## Problem details
Print the listing below exactly.
################
-- ==== Sys2Proof/Machine/Assembler.lean ====
section
/-!
DEFINITION. The Frame Assembler (43_frame_assembler.md).
-/
namespace Sys2Proof.Machine

/-- One step of the fold of R120: `v <- ((v << 1) mod 2^8) + bit`. -/
def foldBit (v : Byte) (b : Bit) : Byte := (v <<< 1) + Bit.toVec 8 b

/-- Byte `k` of the symbols from the frame start: eight of them, the earliest ending in bit 7 (R45, R120). -/
def byteOf (bits : List Bit) (k : Nat) : Byte := ((bits.drop (8 * k)).take 8).foldl foldBit 0

/-- The `FRAME_BYTES` bytes of the symbols from the frame start. -/
def frameOf (bits : List Bit) : Frame := Vector.ofFn fun k => byteOf bits k

/-- `ASSEMBLE(buf, len, start)` of R120: a frame if exactly `FRAME_BITS` symbols stand from `start` to the end (R121), so
none when `start` is above `len`. -/
def assemble (c : Config) (m : Memory) (start : Nat) : Option Frame :=
  if m.length = start + c.frameBits then some (frameOf (m.drop start)) else none

/-- One step of the shift register of R122: `F <- {F[38:0], bit}`. -/
def frameShift (v : BitVec 40) (b : Bit) : BitVec 40 := (v <<< 1) ||| Bit.toVec 40 b

/-- The 40-bit shift register of R122, holding `v` before, after the bits from `start` to the end have gone in. -/
def assembleShift (v : BitVec 40) (m : Memory) (start : Nat) : BitVec 40 := (m.drop start).foldl frameShift v

/-- `byte[k]` of a frame (R11); 0 where there is no such byte. -/
def frameByte (f : Frame) (k : Nat) : Byte := f[k]?.getD 0

/-- Meaning of `ASSEMBLE`. -/
def execAssemble (start : BitVec 7) (buf : List Bit) (s : State) : Host.Outcome State Fault Refusal :=
  .next (answer (.frame (assemble config buf start.toNat)) s)

end Sys2Proof.Machine
end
################
## Exercise solution
-- ==== Sys2Proof/Machine/Assembler.lean ====
section
/-!
DEFINITION. The Frame Assembler (43_frame_assembler.md).
-/
namespace Sys2Proof.Machine

/-- One step of the fold of R120: `v <- ((v << 1) mod 2^8) + bit`. -/
def foldBit (v : Byte) (b : Bit) : Byte := (v <<< 1) + Bit.toVec 8 b

/-- Byte `k` of the symbols from the frame start: eight of them, the earliest ending in bit 7 (R45, R120). -/
def byteOf (bits : List Bit) (k : Nat) : Byte := ((bits.drop (8 * k)).take 8).foldl foldBit 0

/-- The `FRAME_BYTES` bytes of the symbols from the frame start. -/
def frameOf (bits : List Bit) : Frame := Vector.ofFn fun k => byteOf bits k

/-- `ASSEMBLE(buf, len, start)` of R120: a frame if exactly `FRAME_BITS` symbols stand from `start` to the end (R121), so
none when `start` is above `len`. -/
def assemble (c : Config) (m : Memory) (start : Nat) : Option Frame :=
  if m.length = start + c.frameBits then some (frameOf (m.drop start)) else none

/-- One step of the shift register of R122: `F <- {F[38:0], bit}`. -/
def frameShift (v : BitVec 40) (b : Bit) : BitVec 40 := (v <<< 1) ||| Bit.toVec 40 b

/-- The 40-bit shift register of R122, holding `v` before, after the bits from `start` to the end have gone in. -/
def assembleShift (v : BitVec 40) (m : Memory) (start : Nat) : BitVec 40 := (m.drop start).foldl frameShift v

/-- `byte[k]` of a frame (R11); 0 where there is no such byte. -/
def frameByte (f : Frame) (k : Nat) : Byte := f[k]?.getD 0

/-- Meaning of `ASSEMBLE`. -/
def execAssemble (start : BitVec 7) (buf : List Bit) (s : State) : Host.Outcome State Fault Refusal :=
  .next (answer (.frame (assemble config buf start.toNat)) s)

end Sys2Proof.Machine
end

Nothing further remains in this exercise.